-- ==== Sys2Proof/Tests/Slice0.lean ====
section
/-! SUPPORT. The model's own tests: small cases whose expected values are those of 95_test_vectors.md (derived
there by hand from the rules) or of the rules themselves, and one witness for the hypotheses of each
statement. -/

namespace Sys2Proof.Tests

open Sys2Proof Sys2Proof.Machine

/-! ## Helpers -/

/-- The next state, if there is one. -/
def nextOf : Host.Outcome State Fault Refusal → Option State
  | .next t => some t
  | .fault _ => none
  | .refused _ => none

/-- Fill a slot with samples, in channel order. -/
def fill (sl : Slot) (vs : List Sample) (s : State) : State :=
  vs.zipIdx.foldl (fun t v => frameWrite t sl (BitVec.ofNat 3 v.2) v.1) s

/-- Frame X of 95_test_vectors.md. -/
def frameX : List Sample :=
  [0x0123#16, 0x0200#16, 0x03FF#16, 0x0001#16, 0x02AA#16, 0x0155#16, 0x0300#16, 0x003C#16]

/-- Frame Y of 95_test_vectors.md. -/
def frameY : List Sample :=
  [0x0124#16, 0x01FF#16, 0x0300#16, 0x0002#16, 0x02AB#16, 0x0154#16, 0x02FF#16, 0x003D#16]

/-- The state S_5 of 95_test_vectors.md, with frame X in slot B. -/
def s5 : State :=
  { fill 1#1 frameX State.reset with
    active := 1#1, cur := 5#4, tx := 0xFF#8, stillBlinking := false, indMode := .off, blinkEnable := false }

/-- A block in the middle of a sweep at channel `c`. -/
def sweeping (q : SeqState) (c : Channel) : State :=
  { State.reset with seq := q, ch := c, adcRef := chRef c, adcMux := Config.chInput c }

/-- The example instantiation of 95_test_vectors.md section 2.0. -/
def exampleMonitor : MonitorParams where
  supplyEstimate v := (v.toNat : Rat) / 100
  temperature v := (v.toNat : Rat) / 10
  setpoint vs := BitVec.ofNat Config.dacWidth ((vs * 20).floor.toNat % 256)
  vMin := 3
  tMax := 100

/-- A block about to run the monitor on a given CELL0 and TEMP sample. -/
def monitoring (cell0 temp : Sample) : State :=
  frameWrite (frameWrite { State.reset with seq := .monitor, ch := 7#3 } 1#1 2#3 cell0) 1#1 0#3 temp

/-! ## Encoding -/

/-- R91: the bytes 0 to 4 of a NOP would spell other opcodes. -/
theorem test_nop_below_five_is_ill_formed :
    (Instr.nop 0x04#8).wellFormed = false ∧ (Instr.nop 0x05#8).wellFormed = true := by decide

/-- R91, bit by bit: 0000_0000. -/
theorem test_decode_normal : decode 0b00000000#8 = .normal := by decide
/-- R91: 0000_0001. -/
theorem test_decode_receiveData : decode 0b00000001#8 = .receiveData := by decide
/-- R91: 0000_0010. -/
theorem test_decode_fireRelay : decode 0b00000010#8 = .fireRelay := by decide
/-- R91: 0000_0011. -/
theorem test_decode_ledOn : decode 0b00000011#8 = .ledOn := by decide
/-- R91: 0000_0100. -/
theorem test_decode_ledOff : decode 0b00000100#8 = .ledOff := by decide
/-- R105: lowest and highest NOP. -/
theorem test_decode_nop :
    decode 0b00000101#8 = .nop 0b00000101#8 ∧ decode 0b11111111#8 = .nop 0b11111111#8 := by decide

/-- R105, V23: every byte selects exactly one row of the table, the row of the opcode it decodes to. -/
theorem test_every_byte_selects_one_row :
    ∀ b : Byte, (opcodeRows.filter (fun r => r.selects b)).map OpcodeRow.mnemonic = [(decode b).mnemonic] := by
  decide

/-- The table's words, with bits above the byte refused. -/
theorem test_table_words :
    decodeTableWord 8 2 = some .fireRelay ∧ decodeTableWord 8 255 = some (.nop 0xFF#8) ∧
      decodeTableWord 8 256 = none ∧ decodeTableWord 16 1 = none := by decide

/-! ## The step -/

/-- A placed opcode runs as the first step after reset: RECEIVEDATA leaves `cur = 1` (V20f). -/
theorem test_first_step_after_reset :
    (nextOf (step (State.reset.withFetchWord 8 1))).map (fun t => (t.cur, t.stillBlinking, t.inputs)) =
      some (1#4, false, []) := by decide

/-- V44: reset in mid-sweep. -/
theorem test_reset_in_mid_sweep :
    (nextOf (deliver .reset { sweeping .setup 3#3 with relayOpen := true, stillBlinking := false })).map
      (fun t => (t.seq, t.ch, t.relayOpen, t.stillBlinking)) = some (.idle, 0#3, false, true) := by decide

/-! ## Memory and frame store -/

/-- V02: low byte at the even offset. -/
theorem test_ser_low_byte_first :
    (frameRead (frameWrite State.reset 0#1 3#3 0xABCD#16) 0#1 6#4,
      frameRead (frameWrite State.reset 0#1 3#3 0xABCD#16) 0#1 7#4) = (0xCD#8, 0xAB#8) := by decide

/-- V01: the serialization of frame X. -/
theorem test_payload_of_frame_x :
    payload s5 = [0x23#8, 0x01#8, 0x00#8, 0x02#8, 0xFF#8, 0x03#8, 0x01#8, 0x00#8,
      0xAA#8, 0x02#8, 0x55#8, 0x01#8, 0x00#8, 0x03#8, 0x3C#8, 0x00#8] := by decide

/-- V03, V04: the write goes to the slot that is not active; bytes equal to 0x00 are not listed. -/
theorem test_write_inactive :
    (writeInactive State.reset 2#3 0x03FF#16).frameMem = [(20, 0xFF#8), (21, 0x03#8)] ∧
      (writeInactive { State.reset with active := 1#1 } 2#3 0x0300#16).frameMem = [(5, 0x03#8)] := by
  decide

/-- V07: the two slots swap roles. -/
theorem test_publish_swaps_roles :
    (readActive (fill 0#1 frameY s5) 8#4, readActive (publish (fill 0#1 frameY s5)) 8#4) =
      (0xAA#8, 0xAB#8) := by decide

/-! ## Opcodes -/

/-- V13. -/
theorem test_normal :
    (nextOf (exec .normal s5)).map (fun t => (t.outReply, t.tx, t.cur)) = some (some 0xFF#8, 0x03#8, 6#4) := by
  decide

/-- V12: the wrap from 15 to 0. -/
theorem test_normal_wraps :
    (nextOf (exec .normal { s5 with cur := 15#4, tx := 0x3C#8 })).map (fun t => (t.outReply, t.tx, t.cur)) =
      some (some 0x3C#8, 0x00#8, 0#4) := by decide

____________

Instructions to follow:
Where the word "toNat" occurs in a line of the records, copy that line.

Task solution:
  supplyEstimate v := (v.toNat : Rat) / 100
  temperature v := (v.toNat : Rat) / 10
  setpoint vs := BitVec.ofNat Config.dacWidth ((vs * 20).floor.toNat % 256)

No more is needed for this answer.